FN31. Given this result, there is no need to address McLaughlin’s claim that the judge failed to order appropriate relief under the statute, including reinstatement and back pay.

 

FN32. A claim of interference under G.L. c. 151B, § 4(4A), requires an analysis separate and distinct from that used to resolve a claim of retaliation under G.L. c. 151B, § 4(4). See Lopez v. Commonwealth, 463 Mass. 696, 708 (2012). We recognize that a retaliation claim does not depend on the success

 

of the underlying discrimination claim. See Sahli v. Bull HN Info. Sys., Inc., 437 Mass. 696, 699-700 n. 8 (2002); Smith v. Winter Place LLC, 447 Mass. 363, 364 n. 4 (2006); King v. Boston, 71 Mass.App.Ct. 460, 474 n. 12 (2008).

 

FN33. This is not an instance where the city’s brief fails to support an issue with legal authority as mandated by Mass.R.A.P. 16(a)(4), as amended, 367 Mass. 921 (1975). Contrast Cameron v. Carelli, 39 Mass.App.Ct. 81, 85 (1995).

 

FN34. Because there is little case law on the application of G.L. c. 151B, § 4(4A), to a claim of interference, we look to the Massachusetts Commission Against Discrimination for guidance, even though its interpretation of G.L. c. 151B does “not carry the force of law.” See Mammone v. President & Fellows of Harvard College, 446 Mass. 657, 675 (2006), quoting from Cargill v.

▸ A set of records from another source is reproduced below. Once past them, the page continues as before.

-- ==== Sys2Proof/Machine/Perform.lean ====
section
/-!
DEFINITION. What a request does at its home or its tile (R166, R172, R177 to R198, R315 to R317, R330, R363): the one operation
`performOp`, the events HOME_ACCESS, ACCESS_COMPLETION, WAITA_POLL, ORDERED_ATOMIC_ARRIVAL and ORDERED_ATOMIC_RETRY.
-/

set_option linter.unusedVariables false

namespace Sys2Proof.Machine

open Sys2Proof

variable {s0 : State}

/-! ## Atomics as functions of bytes (R183) -/

/-- Lane sums of AMOFADD with their flags; an undefined lane receives the canonical NaN. -/
def faddLanes (ty : Ty) (o b : Nat) : Nat × FFlags :=
  let l := List.zipWith (fun x y => roundTo (tyFmt ty) .rne false (addVal (decodeLane ty x) (decodeLane ty y)))
    (lanesOf ty (BitVec.ofNat 64 o)) (lanesOf ty (BitVec.ofNat 64 b))
  (packN (tyWidth ty) (l.map fun x => x.code.getD (canonNaN (tyFmt ty))), orFlags (l.map LaneRes.fl))

/-- The new value of an atomic and its flags: operations 0 to 8 in opcode order. -/
def atomicNew (op : Nat) (ty : Ty) (o : Nat) (b p : Word) : Nat × FFlags :=
  let w := 8 * accSize ty
  let x := b.toNat % 2 ^ w
  let lt (u v : Nat) : Bool := if tySigned ty then decide (sInt w u < sInt w v) else decide (u < v)
  match op with
  | 0 => ((o + x) % 2 ^ w, fNone)
  | 1 => (o &&& x, fNone)
  | 2 => (o ||| x, fNone)
  | 3 => (o ^^^ x, fNone)
  | 4 => (if lt x o then x else o, fNone)
  | 5 => (if lt o x then x else o, fNone)
  | 6 => (x, fNone)
  | 7 => (if o = x then p.toNat % 2 ^ w else o, fNone)
  | _ => if anyNaN ty (BitVec.ofNat 64 o) then (o, fNone) else faddLanes ty o x

/-! ## Held stores seen by later loads of their block (R170, R185) -/

/-- Memory as it reads behind some held accesses, in LSID order. -/
def heldView (l : List Req) (f : Nat → Byte) : Nat → Byte :=
  l.foldl (fun f h =>
    let new := match h.op with
      | .store b => b
      | .atomic op b p => bytesLE h.size (atomicNew op h.ty (ofBytesLE ((List.range h.size).map fun j => f (h.pa + j))) b p).1
      | _ => []
    fun a => if h.pa ≤ a ∧ a < h.pa + new.length then new.getD (a - h.pa) 0 else f a) f

/-- Insertion by LSID, for the order of held accesses. -/
def insertLsid (x : Req) : List Req → List Req
  | [] => [x]
  | y :: l => if x.lsid < y.lsid then x :: y :: l else y :: insertLsid x l

def sortLsid (l : List Req) : List Req := l.foldr insertLsid []

/-- Held accesses of the instance that a load sees. -/
def heldBelow (s : State) (q : Req) : List Req :=
  match q.firing.trestle with
  | none => []
  | some t => match instOf s q.firing.core t with
    | none => []
    | some i => sortLsid (i.held.filter fun h => decide (h.lsid < q.lsid) && decide (isLocal h.instr = isLocal q.instr))

/-- A load's bytes with the held stores of lower LSID over them. -/
def overHeld (s : State) (q : Req) (l : List Byte) : List Byte :=
  match heldBelow s q with
  | [] => l
  | hs =>
    let g := heldView hs fun a =>
      if q.pa ≤ a ∧ a < q.pa + l.length then l.getD (a - q.pa) 0
      else if isLocal q.instr then tabGet 0 (a % 2 ^ 16) ((s.core q.firing.core).tile (a / 2 ^ 16)).bytes else s.byte a
    (List.range l.length).map fun j => g (q.pa + j)

/-! ## Local tiles (R166) -/

def tileBytes (s : State) (core a n : Nat) : List Byte :=
  (List.range n).map fun j => tabGet 0 (a % 2 ^ 16 + j) ((s.core core).tile (a / 2 ^ 16)).bytes

def putTile (r : R s0) (core a : Nat) (l : List Byte) : R s0 :=
  updTile r core (a / 2 ^ 16) fun t =>
    { t with bytes := ((List.range l.length).zip l).foldl (fun m e => tabSet 0 (a % 2 ^ 16 + e.1) e.2 m) t.bytes }

/-! ## TRACK_MISMATCH (R363) -/

/-- A frame is registered with a region of its die. -/
def isRegistered (s : State) (pa : Nat) : Bool :=
  (s.die (homeDie pa)).regions.any fun g => decide (g.2.st ≠ .free) && g.2.frames.any fun x => x.2 = pa / 2 ^ 16

/-- A store through a leaf with T = 0 that lands in a registered frame. -/
def trackMismatch (r : R s0) (f : Firing) (leaf : Word) (va pa : Nat) : R s0 :=
  if leafT leaf || !isRegistered r.s pa then r
  else
    let r1 := updCtx r f.ctx fun c => { c with tm := true }
    if (r.s.ctx f.ctx).tmen then
      let r2 := reportFiring r1 f (recOf f .trackMismatch false (firingSrc f) 0 [va, pa])
      match f.trestle with
      | some t => updInst r2 f.core t fun i => { i with trapAfter := true }
      | none => r2
    else r1

/-! ## Performing -/

/-- The end of a performance. -/
inductive PRes where
  | done (k : Kind) (v v2 : Word) (carry poison : Bool)
  | sleep
deriving DecidableEq, Repr

/-- Level at which a load reads (R401, R407). -/
def reqLevel (s : State) (q : Req) : Level :=
  if (s.ctx q.firing.ctx).det then .home else levelOfAcq q.acq q.scope

/-- A sleeper that completes with a value of its word. -/
def waitaNow (s : State) (q : Req) : Kind × Word := readValue q.ty (s.bytes q.pa q.size)

/-- A barrier operation at its home (R316, R329): ERROR for a reserved bit. -/
def barrierOp (r : R s0) (q : Req) (op : Nat) (n : Int) : R s0 × PRes :=
  let b := barOf (r.s.bytes q.pa 16)
  if b.resv ≠ 0 ∨ (op ≠ 1 ∧ n < 0) then (r, .done .error (opTok q.firing.a).value (opTok q.firing.a).value false false)
  else
    let (b1, refused) := match op with
      | 0 => b.init n
      | 1 => b.add n
      | _ => (b.arrive n, false)
    let r1 := trackMismatch (homeWrite r (.core q.firing.core) q.leaf true q.pa b1.bytes) q.firing q.leaf q.va q.pa
    (r1, .done .data (b1.status refused) (b1.status refused) false false)

/-- A waiter wakes everything on its granule (R194): the registered ones now, the polling ones at their next read. -/
def wakeAll (r : R s0) (pa : Nat) : R s0 × Nat :=
  let isWaita (q : Req) : Bool := match q.op with | .waita _ => true | _ => false
  let ws := (r.s.homeSlice pa).waiters.filter fun w =>
    decide (w.pa / 8 = pa / 8) && (match getReq r.s w.id with | some q => isWaita q | none => false)
  let r1 := r.each ws fun z w => match getReq z.s w.id with
    | some q => wakeReq z q (waitaNow z.s q).2 q.acq
    | none => z
  (updReqs r1 fun l => l.map fun q =>
    if q.stage = .polling ∧ q.pa / 8 = pa / 8 ∧ isWaita q then { q with aux := 1 } else q, ws.length)

/-- What a request does at its home or tile. -/
def performOp (r : R s0) (q : Req) : R s0 × PRes :=
  let c := q.firing.core
  let bad := badBytes r.s q.pa q.size && !isLocal q.instr
  let lease := (r.s.ctx q.firing.ctx).lease.toNat
  match q.op with
  | .load | .loadTracked =>
    if isLocal q.instr then
      let (k, v) := readValue q.ty (overHeld r.s q (tileBytes r.s c q.pa q.size))
      (r, .done k v v false false)
    else
      let (r1, l) := coreLoad r c q.firing.ctx (reqLevel r.s q) q.acq q.pa q.size q.leaf
      let (k, v) := readValue q.ty (overHeld r1.s q l)
      (r1, .done k v v false bad)
  | .store l =>
    let r1 := if isLocal q.instr then putTile r c q.pa l
      else trackMismatch (homeWrite r (.core c) q.leaf true q.pa l) q.firing q.leaf q.va q.pa
    let v := BitVec.ofNat 64 q.va
    (r1, .done .data v v true false)
  | .prefetch scope =>
    let lv : Level := if (r.s.ctx q.firing.ctx).det then .home else if scope = 5 then .die else .any
    ((coreRead r c lv 0 lease q.pa (2 ^ 16 - 1) q.leaf).1, .done .data 0 0 false false)
  | .atomic op b p =>
    let old := r.s.bytes q.pa q.size
    let (new, fl) := atomicNew op q.ty (ofBytesLE old) b p
    let r1 := homeWrite r (.core c) q.leaf (!q.ordd) q.pa (bytesLE q.size new)
    let r2 := orFlagsOf (trackMismatch r1 q.firing q.leaf q.va q.pa) q.firing fl
    let (k, v) := readValue q.ty old
    (r2, .done k v v true bad)
  | .skip k v => (r, .done k v v false false)
  | .waita b =>
    let r1 := homeFill r q.pa
    let (k, v) := waitaNow r1.s q
    if ofBytesLE (r1.s.bytes q.pa q.size) = b.toNat % 2 ^ (8 * q.size) then
      (r1.when q.acq fun z => raiseOwner z (.core c) (z.s.line (q.pa / 128)).wts, .done k v v false bad)
    else (r1, .sleep)
  | .wake =>
    let (r1, n) := wakeAll r q.pa
    (r1, .done .data (BitVec.ofNat 64 n) (BitVec.ofNat 64 n) false false)
  | .barrier op n => barrierOp r q op n
  | .barwt p =>
    let b := barOf (r.s.bytes q.pa 16)
    if b.resv ≠ 0 then (r, .done .error (opTok q.firing.a).value (opTok q.firing.a).value false false)
    else match b.wait p with
      | some (v, a) => (r.when a fun z => acquireM z c, .done .data v v false false)
      | none => (r, .sleep)
  | .bartst =>
    let b := barOf (r.s.bytes q.pa 16)
    if b.resv ≠ 0 then (r, .done .error (opTok q.firing.a).value (opTok q.firing.a).value false false)
    else if (r.s.ctx q.firing.ctx).det && decide (b.state < 2) then (r, .sleep)
    else (r, .done .data (b.status false) (BitVec.ofInt 64 b.pending) false false)
  | _ => (r, .done .data 0 0 false false)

Harvard Univ., 60 Mass.App.Ct. 585, 594 (2004). “By including § 4(4A) in c. 151B, the Legislature intended to extend the statute’s reach beyond employer-employee interactions to encompass discriminatory conduct by third parties to which an employee could be subjected.” Massachusetts Commn. Against Discrimination v. Thomas O’Connor Constructors, MCAD No. 98-BEM-3762 (Jan. 21, 2005). See Thomas O’Connor Constructors Inc. v. Massachusetts Commn. Against

 

Discrimination, 72 Mass.App.Ct. at 556-557. As such, § 4(4A) is best understood as a device through which an individual falling outside the scope of the definition of “employer” may otherwise be liable for conduct which the antidiscrimination statute aims to prevent. Additionally, we note that where the MCAD has imposed liability on an individual pursuant to G.L. c. 151B, § 4(4A), for interfering with the complainant’s right to work free of unlawful handicap discrimination, the complainant first had established by substantial evidence a violation of G.L. c. 151B, § 4(16). See, e.g., Woodason v. Norton Sch. Comm., MCAD No. 98-BEM-624 (Feb. 19, 2003); Bendell v. Lemax, Inc., MCAD No. 95-BEM-807 (Mar. 6, 2003); Damon v. Incre, Inc., MCAD No. 95-BEM-2594 (July 2, 2003).